## DATA RECORDS

○ ○ ○ ○ ○

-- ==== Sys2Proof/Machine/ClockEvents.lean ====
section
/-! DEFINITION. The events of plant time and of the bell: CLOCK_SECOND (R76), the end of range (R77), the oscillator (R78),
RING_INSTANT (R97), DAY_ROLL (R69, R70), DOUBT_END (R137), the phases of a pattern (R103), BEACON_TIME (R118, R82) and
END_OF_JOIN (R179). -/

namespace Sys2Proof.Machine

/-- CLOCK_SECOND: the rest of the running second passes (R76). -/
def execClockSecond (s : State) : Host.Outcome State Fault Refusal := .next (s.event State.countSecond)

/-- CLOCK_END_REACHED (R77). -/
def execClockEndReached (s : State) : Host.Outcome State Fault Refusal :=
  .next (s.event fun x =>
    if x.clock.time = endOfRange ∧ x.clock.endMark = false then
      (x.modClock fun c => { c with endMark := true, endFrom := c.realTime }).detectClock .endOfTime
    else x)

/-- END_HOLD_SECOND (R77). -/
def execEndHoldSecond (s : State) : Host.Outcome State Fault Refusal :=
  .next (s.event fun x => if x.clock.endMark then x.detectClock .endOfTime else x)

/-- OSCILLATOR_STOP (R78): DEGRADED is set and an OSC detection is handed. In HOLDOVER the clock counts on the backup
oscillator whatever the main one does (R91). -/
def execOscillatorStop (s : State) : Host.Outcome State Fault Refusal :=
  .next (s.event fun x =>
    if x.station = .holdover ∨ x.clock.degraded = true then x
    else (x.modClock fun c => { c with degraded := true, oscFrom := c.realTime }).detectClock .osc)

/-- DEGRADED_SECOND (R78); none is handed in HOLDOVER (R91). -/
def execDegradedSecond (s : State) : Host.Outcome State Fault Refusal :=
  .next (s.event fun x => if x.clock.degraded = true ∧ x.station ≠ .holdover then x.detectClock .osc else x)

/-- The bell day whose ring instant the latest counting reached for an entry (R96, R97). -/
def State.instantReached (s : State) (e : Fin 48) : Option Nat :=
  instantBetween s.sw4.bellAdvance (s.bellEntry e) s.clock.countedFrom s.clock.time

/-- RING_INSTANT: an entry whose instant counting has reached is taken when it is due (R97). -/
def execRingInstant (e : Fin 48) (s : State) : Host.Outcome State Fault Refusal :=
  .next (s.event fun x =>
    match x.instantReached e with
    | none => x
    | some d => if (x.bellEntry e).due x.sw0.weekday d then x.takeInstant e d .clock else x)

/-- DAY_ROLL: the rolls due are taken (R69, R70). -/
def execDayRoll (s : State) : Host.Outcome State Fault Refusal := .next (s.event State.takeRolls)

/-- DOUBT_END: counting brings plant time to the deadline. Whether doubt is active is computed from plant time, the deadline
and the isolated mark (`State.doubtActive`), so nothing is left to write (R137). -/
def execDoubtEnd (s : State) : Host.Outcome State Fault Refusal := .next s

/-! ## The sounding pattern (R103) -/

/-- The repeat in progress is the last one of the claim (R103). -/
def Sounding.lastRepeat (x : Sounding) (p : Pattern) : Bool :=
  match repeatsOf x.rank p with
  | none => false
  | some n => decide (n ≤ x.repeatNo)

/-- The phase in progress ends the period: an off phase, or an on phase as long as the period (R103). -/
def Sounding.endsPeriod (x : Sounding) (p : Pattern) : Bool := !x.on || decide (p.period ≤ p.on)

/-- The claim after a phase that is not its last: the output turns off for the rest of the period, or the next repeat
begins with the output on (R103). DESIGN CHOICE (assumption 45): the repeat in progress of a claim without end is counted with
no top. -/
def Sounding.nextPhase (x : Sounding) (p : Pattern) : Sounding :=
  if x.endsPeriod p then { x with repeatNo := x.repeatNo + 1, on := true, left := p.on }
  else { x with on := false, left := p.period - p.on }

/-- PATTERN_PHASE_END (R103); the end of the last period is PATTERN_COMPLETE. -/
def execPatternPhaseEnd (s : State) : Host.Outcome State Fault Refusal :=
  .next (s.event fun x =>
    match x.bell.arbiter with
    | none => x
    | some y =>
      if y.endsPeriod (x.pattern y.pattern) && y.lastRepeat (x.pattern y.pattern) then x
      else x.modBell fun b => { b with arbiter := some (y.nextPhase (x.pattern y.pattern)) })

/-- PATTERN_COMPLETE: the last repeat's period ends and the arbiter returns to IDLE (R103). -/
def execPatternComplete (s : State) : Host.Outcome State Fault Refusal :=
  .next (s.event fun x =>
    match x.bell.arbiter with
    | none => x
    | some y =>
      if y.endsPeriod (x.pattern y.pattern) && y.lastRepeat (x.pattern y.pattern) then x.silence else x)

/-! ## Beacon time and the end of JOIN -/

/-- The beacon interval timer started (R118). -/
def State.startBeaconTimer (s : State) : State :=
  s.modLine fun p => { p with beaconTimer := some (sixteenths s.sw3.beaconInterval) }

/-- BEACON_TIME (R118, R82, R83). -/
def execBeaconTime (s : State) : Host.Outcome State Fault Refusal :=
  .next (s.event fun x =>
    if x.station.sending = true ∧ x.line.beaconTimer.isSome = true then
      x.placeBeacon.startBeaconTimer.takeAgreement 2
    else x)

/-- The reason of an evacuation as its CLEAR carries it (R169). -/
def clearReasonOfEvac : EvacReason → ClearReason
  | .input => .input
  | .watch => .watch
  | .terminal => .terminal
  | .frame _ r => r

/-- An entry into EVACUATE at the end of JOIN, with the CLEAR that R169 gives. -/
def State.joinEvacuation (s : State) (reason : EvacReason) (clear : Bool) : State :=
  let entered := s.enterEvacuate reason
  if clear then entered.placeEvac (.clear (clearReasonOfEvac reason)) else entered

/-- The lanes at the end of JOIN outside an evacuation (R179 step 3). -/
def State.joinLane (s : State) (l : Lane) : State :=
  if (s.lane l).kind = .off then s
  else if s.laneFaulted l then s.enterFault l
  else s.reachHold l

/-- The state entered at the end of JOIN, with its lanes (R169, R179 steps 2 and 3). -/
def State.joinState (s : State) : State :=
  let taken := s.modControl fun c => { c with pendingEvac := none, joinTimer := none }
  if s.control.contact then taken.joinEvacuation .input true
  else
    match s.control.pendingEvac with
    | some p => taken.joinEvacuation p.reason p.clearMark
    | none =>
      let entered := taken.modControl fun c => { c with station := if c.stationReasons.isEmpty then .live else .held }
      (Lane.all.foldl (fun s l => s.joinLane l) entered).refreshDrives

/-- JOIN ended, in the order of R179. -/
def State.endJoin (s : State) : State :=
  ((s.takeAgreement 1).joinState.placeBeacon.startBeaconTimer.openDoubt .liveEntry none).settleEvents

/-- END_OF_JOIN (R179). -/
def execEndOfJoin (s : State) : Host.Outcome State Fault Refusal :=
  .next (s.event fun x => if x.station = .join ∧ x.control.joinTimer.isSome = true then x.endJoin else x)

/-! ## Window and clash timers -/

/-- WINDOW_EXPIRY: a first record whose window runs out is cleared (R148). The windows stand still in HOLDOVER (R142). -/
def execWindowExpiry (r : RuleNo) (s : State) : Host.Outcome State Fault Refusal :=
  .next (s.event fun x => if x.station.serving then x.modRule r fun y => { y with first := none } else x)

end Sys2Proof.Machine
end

○ ○ ○ ○ ○

## WHAT YOU NEED TO DO
Every line above with the word "plant" belongs in the answer, copied as written.

## SOLUTION TO THE EXERCISE
/-! DEFINITION. The events of plant time and of the bell: CLOCK_SECOND (R76), the end of range (R77), the oscillator (R78),
/-- DOUBT_END: counting brings plant time to the deadline. Whether doubt is active is computed from plant time, the deadline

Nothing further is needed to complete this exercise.